In der Obstanbauregion um Bombarral wird rund die Hälfte des Birnenertrages exportiert. Portugals knackige „Rocha“-Sorte erzielt in Brasilien, Britannien und Frankreich einen hohen Preis, die Hauptmärkte im Ausland. Letztes Jahr gingen 10% auch nach Russland, sagte Antonio Maria Martins, Geschäftsführer von Bombarrals Landwirtschaftskooperative dort. Die Exporte von Äpfeln und Birnen sind wichtig für die lokale Wirtschaft in dem Gebiet um diese westportugiesische Stadt. Die portugiesische Birnenindustrie behauptet nun, dass Lieferanten von anderen Ländern, die dringend ihre Früchte verkaufen wollen, ihren großen Exportmarkt Brasilien anvisieren. Auch Russland war ein wichtiger Markt, bis Putin europäische Landwirtschaftsprodukte als Reaktion für die westlichen Sanktionen verboten hat. Nun sind die Preise gefallen und die Lebensgrundlagen der Erzeuger sind in Gefahr.
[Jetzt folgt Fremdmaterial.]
-- ==== Sys2Proof/Decode.lean ====
section
/-! DEFINITION. Instruction words to instructions and back (spec/02): the field formats of R36, R37 and R40 to R46, the literal layouts, the opcode maps of R50 with the forms of R51, the feature bits of R53, and the encoder. -/

namespace Sys2Proof

/-- Sign extension to 64 bits (R8). -/
def sx64 {n : Nat} (x : BitVec n) : Word64 := x.signExtend 64
/-- Zero extension to 64 bits (R8). -/
def zx64 {n : Nat} (x : BitVec n) : Word64 := x.setWidth 64
/-- A little-endian number from bytes, lowest address first (R6). -/
def leNat : List Byte → Nat
  | [] => 0
  | b :: bs => b.toNat + 256 * leNat bs
/-- The n bytes of a number, little-endian (R6). -/
def leBytes : Nat → Nat → List Byte
  | 0, _ => []
  | n + 1, v => BitVec.ofNat 8 v :: leBytes n (v / 256)

/-- The fields of an instruction word of register form (R36). -/
structure Raw where
  op : BitVec 8
  d : BitVec 6
  nw : Bool
  a : BitVec 7
  b : BitVec 7
  m : BitVec 3
deriving DecidableEq, Repr

/-- The fields of a word (R36). -/
def Raw.ofWord (w : Word32) : Raw :=
  ⟨w.extractLsb' 24 8, w.extractLsb' 18 6, w.getLsbD 17, w.extractLsb' 10 7, w.extractLsb' 3 7, w.extractLsb' 0 3⟩
/-- The word of the fields (R36). -/
def Raw.toWord (r : Raw) : Word32 := r.op ++ r.d ++ BitVec.ofBool r.nw ++ r.a ++ r.b ++ r.m
/-- The immediate of a word of immediate form, bits [9:0] (R37). -/
def Raw.imm (r : Raw) : BitVec 10 := r.b ++ r.m
/-- A word of immediate form (R37). -/
def Raw.ofImm (op : BitVec 8) (d : BitVec 6) (nw : Bool) (a : BitVec 7) (i : BitVec 10) : Raw :=
  ⟨op, d, nw, a, i.extractLsb' 3 7, i.extractLsb' 0 3⟩

/-- A 7-bit source field (R40); 0x44 to 0x5F are illegal. -/
def Src.ofBits (x : BitVec 7) : Option Src :=
  if !x.getLsbD 6 then some (.reg (x.extractLsb' 0 6))
  else if x.getLsbD 5 then some (.const (x.extractLsb' 0 5))
  else if x.extractLsb' 2 3 == 0 then some (.latch (x.extractLsb' 0 2))
  else none
/-- The field of a source operand (R40). -/
def Src.toBits : Src → BitVec 7
  | .reg n => 0#1 ++ n
  | .latch k => 0b10000#5 ++ k
  | .const c => 0b11#2 ++ c

/-- The integer type of mod (R44). -/
def IntTy.ofBits (m : BitVec 3) : IntTy := ⟨m.getLsbD 2, m.extractLsb' 0 2⟩
/-- The mod field of an integer type (R44). -/
def IntTy.toBits (t : IntTy) : BitVec 3 := BitVec.ofBool t.nat ++ t.width

/-- A scope field (R45). -/
def Scope.ofBits (x : BitVec 3) : Option Scope :=
  match x.toNat with
  | 0 => some .grp
  | 1 => some .team
  | 2 => some .die
  | 3 => some .dev
  | 4 => some .sys
  | _ => none
/-- The code of a scope (R45). -/
def Scope.toBits : Scope → BitVec 3
  | .grp => 0 | .team => 1 | .die => 2 | .dev => 3 | .sys => 4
„Alle anderen sind verboten, sodass wir Birnen aus Belgien und den Niederlanden haben, die normalerweise nach Russland gehen, welche nun unsere Märkte in Europa überfluten.“ Er sagte, die portugiesischen Erzeuger erhalten aktuell weniger als 9 Cent pro Pfund für ihre Birnen, weniger als die 15 Cent letztes Jahr.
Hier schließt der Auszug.